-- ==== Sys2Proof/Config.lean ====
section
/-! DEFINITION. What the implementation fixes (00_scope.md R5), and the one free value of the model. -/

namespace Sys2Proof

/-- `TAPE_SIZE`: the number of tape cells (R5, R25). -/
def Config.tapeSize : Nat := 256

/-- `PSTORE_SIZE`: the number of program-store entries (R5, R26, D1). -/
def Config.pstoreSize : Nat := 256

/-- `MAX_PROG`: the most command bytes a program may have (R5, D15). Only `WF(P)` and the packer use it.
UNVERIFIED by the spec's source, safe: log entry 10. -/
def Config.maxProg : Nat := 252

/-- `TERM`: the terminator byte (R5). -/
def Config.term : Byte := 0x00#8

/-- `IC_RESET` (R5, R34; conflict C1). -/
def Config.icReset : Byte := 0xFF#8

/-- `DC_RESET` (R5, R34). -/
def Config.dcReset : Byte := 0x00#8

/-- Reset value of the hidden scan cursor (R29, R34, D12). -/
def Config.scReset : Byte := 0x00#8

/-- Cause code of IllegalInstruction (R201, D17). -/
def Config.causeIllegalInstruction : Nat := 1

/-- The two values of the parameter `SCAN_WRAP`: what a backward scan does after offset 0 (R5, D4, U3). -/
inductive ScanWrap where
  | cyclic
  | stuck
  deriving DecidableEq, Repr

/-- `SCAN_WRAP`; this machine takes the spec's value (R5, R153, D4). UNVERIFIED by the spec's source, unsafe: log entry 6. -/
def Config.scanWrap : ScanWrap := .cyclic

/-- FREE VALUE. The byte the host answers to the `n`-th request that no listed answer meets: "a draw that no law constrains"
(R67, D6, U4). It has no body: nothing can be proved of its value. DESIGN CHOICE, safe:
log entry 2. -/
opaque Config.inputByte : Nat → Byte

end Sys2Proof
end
○ ○ ○
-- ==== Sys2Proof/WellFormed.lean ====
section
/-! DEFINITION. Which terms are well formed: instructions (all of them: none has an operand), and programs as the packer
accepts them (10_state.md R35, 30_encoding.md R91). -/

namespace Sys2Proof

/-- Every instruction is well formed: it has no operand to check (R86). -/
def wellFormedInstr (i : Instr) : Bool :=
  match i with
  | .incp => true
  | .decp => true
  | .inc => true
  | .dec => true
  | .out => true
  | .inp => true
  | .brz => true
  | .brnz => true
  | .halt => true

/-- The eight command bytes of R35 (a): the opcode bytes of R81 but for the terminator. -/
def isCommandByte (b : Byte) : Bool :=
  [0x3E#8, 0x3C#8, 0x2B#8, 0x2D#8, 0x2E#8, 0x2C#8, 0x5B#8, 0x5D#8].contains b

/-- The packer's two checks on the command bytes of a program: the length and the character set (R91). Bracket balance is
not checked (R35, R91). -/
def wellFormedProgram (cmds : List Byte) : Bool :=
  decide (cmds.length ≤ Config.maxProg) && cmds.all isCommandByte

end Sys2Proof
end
○ ○ ○
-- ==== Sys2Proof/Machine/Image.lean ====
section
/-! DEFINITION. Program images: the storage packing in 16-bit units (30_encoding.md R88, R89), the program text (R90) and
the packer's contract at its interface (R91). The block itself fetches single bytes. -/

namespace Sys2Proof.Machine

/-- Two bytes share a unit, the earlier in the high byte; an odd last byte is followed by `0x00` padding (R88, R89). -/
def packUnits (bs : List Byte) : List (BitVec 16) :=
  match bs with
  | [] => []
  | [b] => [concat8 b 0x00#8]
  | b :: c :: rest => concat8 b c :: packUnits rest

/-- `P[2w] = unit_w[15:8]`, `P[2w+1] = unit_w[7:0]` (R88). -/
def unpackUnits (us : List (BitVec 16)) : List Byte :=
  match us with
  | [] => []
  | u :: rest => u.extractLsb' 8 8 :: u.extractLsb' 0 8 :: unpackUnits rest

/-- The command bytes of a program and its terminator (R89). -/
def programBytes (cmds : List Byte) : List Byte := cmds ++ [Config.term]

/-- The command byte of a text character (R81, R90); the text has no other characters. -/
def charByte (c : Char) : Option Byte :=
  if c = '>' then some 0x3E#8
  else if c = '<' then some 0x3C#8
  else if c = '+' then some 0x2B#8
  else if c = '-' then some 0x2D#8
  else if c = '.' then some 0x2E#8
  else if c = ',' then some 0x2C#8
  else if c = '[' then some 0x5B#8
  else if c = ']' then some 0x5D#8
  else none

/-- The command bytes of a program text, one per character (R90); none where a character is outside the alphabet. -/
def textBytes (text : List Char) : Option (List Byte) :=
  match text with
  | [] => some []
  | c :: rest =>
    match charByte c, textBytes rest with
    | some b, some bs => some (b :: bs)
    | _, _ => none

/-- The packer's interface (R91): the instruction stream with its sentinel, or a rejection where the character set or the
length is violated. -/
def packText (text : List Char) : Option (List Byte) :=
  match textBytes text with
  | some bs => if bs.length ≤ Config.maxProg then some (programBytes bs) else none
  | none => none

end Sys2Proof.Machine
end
○ ○ ○
Only the lines containing the string "Bool" are needed; pull them out of the records.

def wellFormedInstr (i : Instr) : Bool :=
def isCommandByte (b : Byte) : Bool :=
def wellFormedProgram (cmds : List Byte) : Bool :=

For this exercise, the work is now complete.